Copy every line of the entries that has the string "boundary" in it.

────────────────

-- ==== Sys2Proof/Machine/CmdNet.lean ====
section
/-!
DEFINITION. The commands of station time and PTP (chapter 18).
-/

namespace Sys2Proof.Machine

/-- SYNC (R684). -/
def execSync (x : PtpMsg) (s : State) : Host.Outcome State Fault Refusal :=
  act (.sync x) (syncStep x) s

/-- FOLLOW_UP (R681). -/
def execFollowUp (x : PtpMsg) (s : State) : Host.Outcome State Fault Refusal :=
  act (.followUp x) (followUpStep x) s

/-- DELAY_REQ (R681). -/
def execDelayReq (x : PtpMsg) (s : State) : Host.Outcome State Fault Refusal :=
  act (.delayReq x) (delayReqStep x) s

/-- DELAY_RESP (R681). -/
def execDelayResp (x : PtpMsg) (s : State) : Host.Outcome State Fault Refusal :=
  act (.delayResp x) (delayRespStep x) s

/-- PDELAY_REQ (R681). -/
def execPdelayReq (x : PtpMsg) (s : State) : Host.Outcome State Fault Refusal :=
  act (.pdelayReq x) (pdelayReqStep x) s

/-- PDELAY_RESP (R681). -/
def execPdelayResp (x : PtpMsg) (s : State) : Host.Outcome State Fault Refusal :=
  act (.pdelayResp x) (pdelayRespStep x) s

/-- PDELAY_RESP_FOLLOW_UP (R681). -/
def execPdelayRespFollowUp (x : PtpMsg) (s : State) : Host.Outcome State Fault Refusal :=
  act (.pdelayRespFollowUp x) (pdelayRespFollowUpStep x) s

/-- ANNOUNCE (R683). -/
def execAnnounce (x : PtpAnn) (s : State) : Host.Outcome State Fault Refusal :=
  act (.announce x) (announceStep x) s

/-- SIGNALING (R681). -/
def execSignaling (x : PtpMsg) (s : State) : Host.Outcome State Fault Refusal :=
  act (.signaling x) (signalingStep x) s

/-- MANAGEMENT (R681). -/
def execManagement (x : PtpMsg) (s : State) : Host.Outcome State Fault Refusal :=
  act (.management x) (managementStep x) s

/-- ANNOUNCE_TIMEOUT (R683). -/
def execAnnounceTimeout (p : Nat) (s : State) : Host.Outcome State Fault Refusal :=
  act (.announceTimeout p) (announceTimeoutStep p) s

/-- ETH_LINK_LOSS (R683). -/
def execEthLinkLoss (p : Nat) (s : State) : Host.Outcome State Fault Refusal :=
  act (.ethLinkLoss p) (ethLinkLossStep p) s

/-- RATE_CHANGE (R675). -/
def execRateChange (s : State) : Host.Outcome State Fault Refusal :=
  act .rateChange rateChangeStep s

/-- PTP_TX_INTERVAL (R681). -/
def execPtpTxInterval (k : PtpKind) (s : State) : Host.Outcome State Fault Refusal :=
  act (.ptpTxInterval k) (ptpTxIntervalStep k) s

end Sys2Proof.Machine
end

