/-- At the release of a reset pin the straps and TWIN_ID are sampled, a reserved strap sets STRAP_BAD (R735, R574); PORST_N starts
the FRC at 0. EXTEST, CLAMP and HIGHZ act only while PORST_N is low and as BYPASS at any other time (R748). -/
def Obligations.reset_release_samples_the_pins : Prop :=
  ∀ (s : State) (id : Bool) (st : W8),
    (s.rst.porstLow = true → exec (.porstNRelease id st) s = .next (ended s { s.toBlock with
      now := 0, tw := { s.tw with unitB := id }, host := { s.host with twinId := id, straps := st.toNat },
      rst := { s.rst with porstLow := false, jtag := .bypass, relAt := 0,
                          strapBad := decide (64 ≤ st.toNat) || decide (st.toNat / 2 % 4 = 3) } })) ∧
    (s.rst.porstLow = false → exec (.porstNRelease id st) s = .next (ended s s.toBlock)) ∧
    (s.rst.rstLow = true → exec (.rstNRelease id st) s = .next (ended s { s.toBlock with
      tw := { s.tw with unitB := id }, host := { s.host with twinId := id, straps := st.toNat },
      rst := { s.rst with rstLow := false, relAt := s.now,
                          strapBad := decide (64 ≤ st.toNat) || decide (st.toNat / 2 % 4 = 3) } })) ∧
    (s.rst.rstLow = false → exec (.rstNRelease id st) s = .next (ended s s.toBlock)) ∧
    (∀ i ∈ ([.bypass, .idcode, .samplePreload] : List JtagInstr),
      exec (.jtagInstruction i) s = .next (ended s { s.toBlock with rst := { s.rst with jtag := i } })) ∧
    (∀ i ∈ ([.extest, .clamp, .highz] : List JtagInstr), exec (.jtagInstruction i) s =
      .next (ended s { s.toBlock with rst := { s.rst with jtag := if s.rst.porstLow then i else .bypass } })) ∧
    exec (.jtagInstruction .other) s = .next (ended s { s.toBlock with rst := { s.rst with jtag := .bypass } })

/-- R737, R738: at start, 20 ms after the release, the ROM takes the image IMG_SEL names or the directory's preferred one; if it is
rejected it tries the other, except when IMG_SEL names one. With DEBUG_REQ high a challenge is published (R749). With both
directory copies bad and no IMG_SEL the boot fails with DIR_BAD (log entry 20). -/
def Obligations.rom_boot_chooses_an_image : Prop :=
  ∀ (s : State) (f : BootFlash), s.live →
    (s.rst.phase = .waiting → s.rst.retried = false → ∃ b : Block, exec (.start f) s = .next (ended s b) ∧
      b.now = max s.now (s.rst.relAt + 20 * msU) ∧ b.host.pcieUp = true ∧ b.pwr.pllLock = true ∧
      b.rst.mirrorUsed = decide (f.dirPrimary ≠ f.dirMirror) ∧
      (bitAt (strapsOf s.toBlock) 5 = true → b.rst.challenge.isSome = true) ∧
      (bitAt (strapsOf s.toBlock) 5 = false → b.rst.challenge = s.rst.challenge) ∧
      (let n := bits (strapsOf s.toBlock) 1 2
       let k := if n = 1 then 0 else if n = 2 then 1 else s.rst.prefer % 2
       let status := fun j => checkStatus (if j = 0 then f.imageA else f.imageB)
       let good := fun j => (if j = 0 then f.imageA else f.imageB) = .good
       let starts := fun j => b.rst.phase = .starting ∧ b.rst.image = j ∧ b.host.fwSlot = j ∧
         b.host.fwVersion = (if j = 0 then f.fwA else f.fwB)
       if f.dirPrimary = false ∧ f.dirMirror = false ∧ n = 0 then b.rst.phase = .failed ∧ b.rst.bootStatus = 1
       else if good k then starts k
       else if n ≠ 0 then b.rst.phase = .failed ∧ b.rst.bootStatus = status k
       else if good (1 - k) then starts (1 - k)
       else b.rst.phase = .failed ∧ b.rst.bootStatus = status (1 - k))) ∧
    (s.rst.phase ≠ .waiting → exec (.start f) s = .next (ended s s.toBlock))
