/-! ### addChange -/

@[simp] theorem addChange_now (c : CellChange) (s : Block) : (addChange c s).now = s.now := rfl
@[simp] theorem addChange_free (c : CellChange) (s : Block) : (addChange c s).free = s.free := rfl
@[simp] theorem addChange_cyc (c : CellChange) (s : Block) : (addChange c s).cyc = s.cyc := rfl
@[simp] theorem addChange_par (c : CellChange) (s : Block) : (addChange c s).par = s.par := rfl
@[simp] theorem addChange_model (c : CellChange) (s : Block) : (addChange c s).model = s.model := rfl
@[simp] theorem addChange_ev (c : CellChange) (s : Block) : (addChange c s).ev = s.ev := rfl
@[simp] theorem addChange_cells (c : CellChange) (s : Block) : (addChange c s).cells = s.cells := rfl
@[simp] theorem addChange_ports (c : CellChange) (s : Block) : (addChange c s).ports = s.ports := rfl
@[simp] theorem addChange_arms (c : CellChange) (s : Block) : (addChange c s).arms = s.arms := rfl
@[simp] theorem addChange_trip (c : CellChange) (s : Block) : (addChange c s).trip = s.trip := rfl
@[simp] theorem addChange_seq (c : CellChange) (s : Block) : (addChange c s).seq = s.seq := rfl
@[simp] theorem addChange_si (c : CellChange) (s : Block) : (addChange c s).si = s.si := rfl
@[simp] theorem addChange_tentNext (c : CellChange) (s : Block) : (addChange c s).tentNext = s.tentNext := rfl
@[simp] theorem addChange_gov (c : CellChange) (s : Block) : (addChange c s).gov = s.gov := rfl
@[simp] theorem addChange_eng (c : CellChange) (s : Block) : (addChange c s).eng = s.eng := rfl
@[simp] theorem addChange_adc (c : CellChange) (s : Block) : (addChange c s).adc = s.adc := rfl
@[simp] theorem addChange_recd (c : CellChange) (s : Block) : (addChange c s).recd = s.recd := rfl
@[simp] theorem addChange_tw (c : CellChange) (s : Block) : (addChange c s).tw = s.tw := rfl
@[simp] theorem addChange_spb (c : CellChange) (s : Block) : (addChange c s).spb = s.spb := rfl
@[simp] theorem addChange_graph (c : CellChange) (s : Block) : (addChange c s).graph = s.graph := rfl
@[simp] theorem addChange_dam (c : CellChange) (s : Block) : (addChange c s).dam = s.dam := rfl
@[simp] theorem addChange_mem (c : CellChange) (s : Block) : (addChange c s).mem = s.mem := rfl
@[simp] theorem addChange_host (c : CellChange) (s : Block) : (addChange c s).host = s.host := rfl
@[simp] theorem addChange_time (c : CellChange) (s : Block) : (addChange c s).time = s.time := rfl
@[simp] theorem addChange_pwr (c : CellChange) (s : Block) : (addChange c s).pwr = s.pwr := rfl
@[simp] theorem addChange_rst (c : CellChange) (s : Block) : (addChange c s).rst = s.rst := rfl
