-- ==== Sys2Proof/Laws/Command.lean ====
section
/-!
SUPPORT. The outcome of a command in terms of its effect, and what holds at every command's end.
-/

namespace Sys2Proof.Machine

theorem run_live (f : Block → Block) (s : State) (h : s.live) : run f s.toBlock = settle (f s.toBlock) := by
  have : inReset s.toBlock = false := h
  simp [run, this]

theorem act_live (i : Instr) (f : Block → Block) (s : State) (h : s.live) (hw : i.wf = true) :
    act i f s = .next (ended s (f s.toBlock)) := by
  simp [act, hw, run_live f s h, ended]

theorem actAlways_next (i : Instr) (f : Block → Block) (s : State) (hw : i.wf = true) :
    actAlways i f s = .next (ended s (f s.toBlock)) := by simp [actAlways, hw, runAlways, ended]

theorem act_reset (i : Instr) (f : Block → Block) (s : State) (h : inReset s.toBlock = true) : act i f s = .next s := by
  simp [act, run, h]

theorem act_pending (i : Instr) (f : Block → Block) (s t : State) (h : act i f s = .next t) : t.pending = s.pending := by
  unfold act at h
  split at h <;> cases h <;> rfl

theorem actAlways_pending (i : Instr) (f : Block → Block) (s t : State) (h : actAlways i f s = .next t) :
    t.pending = s.pending := by
  unfold actAlways at h
  split at h <;> cases h <;> rfl

/-! ### Events are evaluated when a command ends -/

/-- Everything about events but the message counters. -/
def EvSt.core (x : EvSt) : EvSt := { x with sent := [] }

theorem core_msiSend (l : List Nat) (s : Block) : (forEach l msiSend s).ev.core = s.ev.core := by
  induction l generalizing s with
  | nil => rfl
  | cons v t ih => exact ih (msiSend v s)

/-- VEC_ACTIVE depends on the event registers only, and not on the message counters. -/
theorem vecActive_core (s t : Block) (h : s.ev.core = t.ev.core) : vecActive s = vecActive t := by
  have hp : s.ev.pend = t.ev.pend := by have := congrArg EvSt.pend h; exact this
  have he : s.ev.en = t.ev.en := by have := congrArg EvSt.en h; exact this
  have hv : s.ev.vec = t.ev.vec := by have := congrArg EvSt.vec h; exact this
  have hf : evtVec s = evtVec t := by funext i; simp [evtVec, hv]
  simp [vecActive, hp, he, hf]

/-- R660 at a command's end: nothing raised is left, the outstanding vectors are the active ones, the PBA holds only
such vectors. -/
theorem settle_settled (b : Block) : (settle b).eventsSettled = true := by
  have key : ∀ s : Block, s.ev.raised = [] → (msiSettle s).eventsSettled = true := by
    intro s hs
    unfold msiSettle
    extract_lets act out due go
    generalize hl : onesBelow go 64 = l
    have hc := core_msiSend l (modEv (fun x => { x with active := act, pba := clearMask due go }) s)
    have h1 : (forEach l msiSend (modEv (fun x => { x with active := act, pba := clearMask due go }) s)).ev.raised = [] := by
      have := congrArg EvSt.raised hc; exact this.trans hs
    have h2 : (forEach l msiSend (modEv (fun x => { x with active := act, pba := clearMask due go }) s)).ev.active = act := by
      have := congrArg EvSt.active hc; exact this
    have h3 : (forEach l msiSend (modEv (fun x => { x with active := act, pba := clearMask due go }) s)).ev.pba
        = clearMask due go := by
      have := congrArg EvSt.pba hc; exact this
    have h4 : vecActive (forEach l msiSend (modEv (fun x => { x with active := act, pba := clearMask due go }) s)) = act := by
      refine (vecActive_core _ (modEv (fun x => { x with active := act, pba := clearMask due go }) s) hc).trans ?_
      rfl
    simp only [Block.eventsSettled, h1, h2, h3, h4, List.length_nil, Bool.and_eq_true,
      decide_eq_true_eq, true_and]
    rw [clearMask_eq_zero]
    intro i hi
    simp only [testBit_clearMask, due, Nat.testBit_or, Nat.testBit_and, Bool.and_eq_true, Bool.or_eq_true] at hi
    rcases hi.1 with h | h
    · exact h.2
    · exact h.1
  exact key _ rfl

end Sys2Proof.Machine
end

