/-- A completing mailbox changes mailboxes and events only. -/
theorem mbxDone_frame : (∀ x y, { mbxDone m st d it pl b with host := x, ev := y } = { b with host := x, ev := y }) ∧
    ∀ x, { (mbxDone m st d it pl b).host with mbx := x } = { b.host with mbx := x } := by
  have hr : ∀ c e t, (∀ x y, { raiseIf c e t with host := x, ev := y } = { t with host := x, ev := y }) ∧ (raiseIf c e t).host = t.host :=
    fun c e t => by unfold raiseIf; split <;> exact ⟨fun _ _ => rfl, rfl⟩
  by_cases h : (mbx b m).mstate = 1 ∨ (mbx b m).mstate = 2
  · cases hd : (mbx b m).discard with
    | true => rw [mbxDone_discards st d it pl h hd]; exact ⟨fun _ _ => rfl, fun _ => rfl⟩
    | false =>
      rw [mbxDone_completes st d it pl h hd]
      exact ⟨fun x y => ((hr _ _ _).1 x y).trans ((hr _ _ _).1 x y), fun x => by rw [(hr _ _ _).2, (hr _ _ _).2]; rfl⟩
  · rw [mbxDone, if_neg h]; exact ⟨fun _ _ => rfl, fun _ => rfl⟩

end

theorem abortResult_mbxCompleted (now st d it : Nat) (pl : List W8) (x : MbxSt) : (mbxCompleted now st d it pl x).abortResult =
    if x.abortAt = none then x.abortResult else if abortDue x.abortAt now = true then 1 else 2 := by
  simp [mbxCompleted]

/-- Settles O22: the completed mailbox is `mbxCompleted`; a discarded response and a mailbox not running are the other cases. -/
theorem aMailboxCompletesWithItsResponse : Obligations.a_mailbox_completes_with_its_response := by
  intro b m st d it pl
  refine ⟨fun h hd => ?_, fun h hd => ?_, fun h => mbxDone_idle st d it pl h⟩
  · rw [mbx_mbxDone_same st d it pl h hd]
    refine ⟨rfl, rfl, fun ha => ?_, fun ha => ?_, abortResult_mbxCompleted _ _ _ _ _ _, ?_, fun k hk => mbx_mbxDone_ne st d it pl hk,
      ((mbxDone_frame st d it pl).1 _ _)⟩
    · simp [mbxCompleted, mbxAnswer, ha]
    · simp [mbxCompleted, mbxAnswer, ha]
    · rw [mbxDone_completes st d it pl h hd, raised_raiseIf, raised_raiseIf]
      simp only [decide_eq_true_eq]
      rfl
  · refine ⟨?_, fun k hk => mbx_mbxDone_ne st d it pl hk, ?_⟩
    · rw [mbxDone_discards st d it pl h hd, mbx_modMbx_same]
    · rw [mbxDone_discards st d it pl h hd]; rfl

/-! ### Doorbells (R635, R639) -/

section
variable {b : Block} {m : Nat} (hm : m < 8)
include hm

theorem mbxRingStep_accepts (h : (mbx b m).mstate = 0 ∨ (mbx b m).mstate = 3) : mbxRingStep m b = modMbx m (fun y => { y with
    mstate := 1, req := requestOf (areaBytes (mbx b m) 0 0x800), cls := opClass (requestOf (areaBytes (mbx b m) 0 0x800)).opcode,
    resp := {}, abortResult := 0, abortAt := none, progress := 0, accAt := b.now }) b := by
  rw [mbxRingStep, if_neg (by omega)]; exact if_pos h

theorem mbxRingStep_ignored (h : (mbx b m).mstate = 1 ∨ (mbx b m).mstate = 2) :
    mbxRingStep m b = modMbx m (fun y => { y with ringIgn := min (y.ringIgn + 1) (2 ^ 16 - 1) }) b := by
  rw [mbxRingStep, if_neg (by omega)]; exact if_neg (by omega)

theorem mbxAbortStep_accepted (h : (mbx b m).mstate = 1) :
    mbxAbortStep m b = modMbx m (fun x => { x with abortResult := 1 }) (mbxDone m 2 0 0 [] b) := by
  simp [mbxAbortStep, Nat.not_le.2 hm, h]

theorem mbxAbortStep_fast (h : (mbx b m).mstate = 2) (hc : (mbx b m).cls = 0) :
    mbxAbortStep m b = modMbx m (fun y => { y with abortResult := 3 }) b := by
  simp [mbxAbortStep, Nat.not_le.2 hm, h, hc]

theorem mbxAbortStep_storing (h : (mbx b m).mstate = 2) (hc : (mbx b m).cls ≠ 0) (hs : b.host.storing.isSome = true)
    (hw : b.host.waitMbx = m) : mbxAbortStep m b = modMbx m (fun y => { y with abortResult := 2 }) b := by
  simp [mbxAbortStep, Nat.not_le.2 hm, h, hc, hs, hw]

theorem mbxAbortStep_held (h : (mbx b m).mstate = 2) (hc : (mbx b m).cls ≠ 0) (ha : (mbx b m).abortAt = none)
    (hs : b.host.storing = none ∨ b.host.waitMbx ≠ m) :
    mbxAbortStep m b = modMbx m (fun y => { y with abortAt := some b.now }) b := by
  have hn : ¬ (b.host.storing.isSome = true ∧ b.host.waitMbx = m) := by
    rintro ⟨h1, h2⟩
    rcases hs with hs | hs
    · rw [hs] at h1; cases h1
    · exact hs h2
  simp [mbxAbortStep, Nat.not_le.2 hm, h, hc, ha, hn]

theorem mbxAbortStep_late (h : (mbx b m).mstate = 0 ∨ (mbx b m).mstate = 3) :
    mbxAbortStep m b = modMbx m (fun y => { y with abortResult := 2 }) b := by
  rcases h with h | h <;> simp [mbxAbortStep, Nat.not_le.2 hm, h]

theorem mbxReleaseStep_done (h : (mbx b m).mstate = 3) : mbxReleaseStep m b = modMbx m (fun y => { y with mstate := 0 }) b := by
  simp [mbxReleaseStep, hm, h]

omit hm in
theorem mbxReleaseStep_other (h : (mbx b m).mstate ≠ 3) : mbxReleaseStep m b = b := by
  simp [mbxReleaseStep, h]

end

/-- A command that stops at its abort point leaves the mailboxes and the time to its completion. -/
theorem mbx_abortRunning (m k : Nat) (b : Block) : mbx (abortRunning m b) k = mbx b k ∧ (abortRunning m b).now = b.now := by
  have hk : ∀ {α : Type} (p : Block → α), (∀ q f t, p (modPort q f t) = p t) → (∀ f t, p (modTw f t) = p t) →
      (p { b with host := { b.host with committing := false, waiting := none } } = p b) → p (abortRunning m b) = p b := fun p h1 h2 h3 => by
    unfold abortRunning
    refine (kept_forEach p _ (fun _ _ => h1 _ _ _) _ _).trans ((h2 _ _).trans ?_)
    split
    · exact h3
    · rfl
  exact ⟨hk (fun t => mbx t k) (fun _ _ _ => rfl) (fun _ _ => rfl) rfl, hk Block.now (fun _ _ _ => rfl) (fun _ _ => rfl) rfl⟩

theorem abortSettle_due {b : Block} {m : Nat} (h : (mbx b m).mstate = 2) (ha : abortDue (mbx b m).abortAt b.now = true) :
    abortSettle m b = mbxDone m 2 0 0 [] (abortRunning m b) := by
  simp [abortSettle, h, ha]
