-- ==== Sys2Proof/Machine/Controller.lean ====
section
/-! DEFINITION. The section controller on a frame: what each section reads, the episode-in-progress
signal, and what the controller hands on (R83, R84, R101, R107, R108). -/

namespace Sys2Proof.Machine

/-- Whether a section is over its current limit in the frame: |i| × 1000 > current_limit_pm × 8192 for
some phase (R99). -/
def State.overLimit (s : State) (k : Fin 4) : Bool :=
  anyPhase (Phases.build fun p =>
    decide (s.currentLimit k * Config.nominal < (s.current k p).natAbs * 1000))

/-- The arming conditions of R101 other than the accepted feedback, from the state as it stands. The
ready mark is the comparison F ≥ ready_c of the latest frame (R138, log 18), for the class that the
Section Table in use names when the test is made (log 36). -/
def State.mayArm (s : State) (k : Fin 4) : Bool :=
  s.controller.run == .running && !s.controller.episode && s.tracker.lock == .locked
    && s.store.ready.get (s.classOf k) && (s.front.status.get k).ready

/-- The arming conditions of section k (R101). -/
def State.armingConditions (s : State) (k : Fin 4) : Bool :=
  s.mayArm k && (s.controller.sections.get k).feedback == .closed

/-- Whether the frame is a sag-start frame for the controller; the sag, store, demand and boundary
entries do not arise while the engine is not configured (R83, log 19). -/
def State.sagStarts (s : State) : Bool := s.configured && s.detector.sagStart

/-- What a section reads in a frame (R83). -/
def sectionView (s : State) (k : Fin 4) : SectionView :=
  { gap := s.front.gap
    status := s.front.status.get k
    isOver := s.overLimit k
    filterLen := s.filterLength k
    openTimeout := s.openTimeout k
    closeTimeout := s.closeTimeout k
    inService := s.inService k
    autoRearm := s.autoRearm k
    strategy := s.strategy k
    inSag := s.configured && s.detector.inSag
    sagStart := s.sagStarts
    sagEnd := s.configured && s.detector.sagEnd
    becameTracking := s.configured && s.tracker.marks.becameTracking
    boundary := s.configured && s.tracker.marks.boundary
    order := s.orderOf k
    needed := s.configured && (s.demand.get k).needed
    mayArm := s.configured && s.mayArm k }

/-- The episode signal raised in a sag-start frame, kept otherwise (R107). -/
def raiseEpisode (s : State) : State :=
  { s with controller := { s.controller with episode := s.controller.episode || s.sagStarts } }

/-- The states that hold an episode: WATCHING, INJECTING, RETURNING and RELEASING (R107). -/
def SecState.holdsEpisode : SecState → Bool
  | .watching | .injecting | .returningSlewing | .returningClosing | .releasing => true
  | .out | .bypassed | .armed | .fault => false

/-- Whether no section is WATCHING, INJECTING, RETURNING or RELEASING. -/
def noneHolds (secs : Four Section) : Bool :=
  !(secs.i0.state.holdsEpisode || secs.i1.state.holdsEpisode || secs.i2.state.holdsEpisode
    || secs.i3.state.holdsEpisode)

/-- Every section's service level becomes FULL when the signal is lowered (R94, R107). -/
def fullService (secs : Four Section) : Four Section := secs.map fun x => { x with service := .full }

/-- The lowering of the episode-in-progress signal (R107). -/
def Controller.lowered (c : Controller) : Controller :=
  { c with episode := false, sections := fullService c.sections }

/-- Whether the signal is lowered at the end of the controller's work on a frame (R107). -/
def episodeEnds (s : State) : Bool :=
  s.controller.episode && s.detector.state == .clear && noneHolds s.controller.sections

/-- The controller's work on a frame: the engine after it, the outcomes handed to the record unit, and
whether it hands on "episode ended" (R107, R108). -/
structure ControllerResult where
  state    : State
  outcomes : Four (List EntryOutcome)
  ended    : Bool
  deriving DecidableEq, Repr

/-- The four sections' frames, judged with the signal as the frame's sag start has left it (R101). -/
def sectionFrames (s : State) : Four Moved :=
  Four.build fun k => sectionFrame k (sectionView s k) (s.controller.sections.get k)

/-- The engine with the sections of a frame in place and their alerts raised in section order, so that
a payload is that of the highest-numbered section (R108). -/
def placeSections (m : Four Moved) (s : State) : State :=
  ({ s with controller := { s.controller with sections := m.map Moved.sec } }).raiseAll
    (m.i0.alerts ++ m.i1.alerts ++ m.i2.alerts ++ m.i3.alerts)

/-- The section controller's work on a frame (R83, R84, R107). -/
def controllerWork (s : State) : ControllerResult :=
  let s1 := raiseEpisode s
  let m := sectionFrames s1
  let s2 := placeSections m s1
  let ended := episodeEnds s2
  { state := if ended then { s2 with controller := s2.controller.lowered } else s2
    outcomes := m.map Moved.outcomes
    ended := ended }

/-! ### Events and requests that move every section -/

/-- Whether a silence expiry moves a section: ARMED, WATCHING, INJECTING, RETURNING or RELEASING (R7,
R100). -/
def SecState.active : SecState → Bool
  | .armed | .watching | .injecting | .returningSlewing | .returningClosing | .releasing => true
  | .out | .bypassed | .fault => false

/-- A section at a silence expiry in RUNNING (R100, R105). -/
def Section.silenced (x : Section) : Section :=
  if x.state.active then
    { x.endConfirm with
      state := .bypassed, lastLeave := .linkSilent
      eligible := if x.state = .releasing then x.eligible else true
      pendingReq := if x.pendingReq = .disarm then .none else x.pendingReq
      overCount := 0 }
  else x

/-- A section at HALT (R80). -/
def haltSection (k : Fin 4) (x : Section) : Moved :=
  let y := { x.dropPending with eligible := false }
  match x.state with
  | .injecting | .returningSlewing | .returningClosing =>
    { sec := { y.closeByRequest with state := .releasing, lastLeave := .halt, overCount := 0 }
      alerts := [causeAlert .sectionReleased k .halt], outcomes := [.releasedHalt] }
  | .armed | .watching =>
    { sec := { y with state := .bypassed, lastLeave := .halt }
      alerts := [causeAlert .sectionReleased k .halt], outcomes := [.releasedHalt] }
  | .out | .bypassed | .releasing | .fault => Moved.quiet y

/-- A section at a restart (R81). -/
def Section.restarted (x : Section) : Section :=
  let y := { x.dropPending with eligible := false, overCount := 0 }
  match x.state with
  | .injecting | .returningSlewing | .returningClosing =>
    { y.closeByRequest with state := .releasing, lastLeave := .restart }
  | .armed | .watching => { y with state := .bypassed, lastLeave := .restart }
  | .out | .bypassed | .releasing | .fault => y

/-- A section at an accepted DISARM_SECTION, by its state (R103); none when it is refused. -/
def disarmed (k : Fin 4) (x : Section) : Option Moved :=
  let y := { x with hold := true, eligible := false }
  match x.state with
  | .armed => some (Moved.quiet { y with pendingReq := .disarm })
  | .watching =>
    some { sec := { y.dropPending with state := .bypassed, lastLeave := .request }
           alerts := [causeAlert .sectionReleased k .request], outcomes := [.releasedRequest] }
  | .injecting | .returningSlewing | .returningClosing =>
    some { sec := { y.closeByRequest with state := .releasing, lastLeave := .request, overCount := 0 }
           alerts := [causeAlert .sectionReleased k .request], outcomes := [.releasedRequest] }
  | .bypassed | .releasing =>
    some (Moved.quiet { y with
      pendingReq := .none
      lastArm := if x.pendingReq = .arm then .withdrawn else x.lastArm })
  | .out | .fault => none

/-- A section sent to OUT by a Section Table (R78). -/
def Section.toOut (x : Section) : Section :=
  { x.dropPending.endConfirm with
    state := .out, lastLeave := .table, eligible := false, overCount := 0
    faultCause := none, closeSeen := false }

/-- A section when a Section Table is applied, by whether the engine is configured after it and by the
new in_service field (R78). -/
def Section.retabled (configured inService : Bool) (x : Section) : Section :=
  match configured, inService, x.state with
  | true, true, .out => { x with state := .bypassed }
  | true, true, _ => x
  | true, false, .out => x
  | true, false, _ => x.toOut
  | false, _, _ => x

/-- A section in service leaves OUT when another table makes the engine configured (R78). -/
def Section.joined (inService : Bool) (x : Section) : Section :=
  if inService && x.state == .out then { x with state := .bypassed } else x

end Sys2Proof.Machine
end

────────────────

▶ **Written solution**
/-- Whether the frame is a sag-start frame for the controller; the sag, store, demand and boundary
    boundary := s.configured && s.tracker.marks.boundary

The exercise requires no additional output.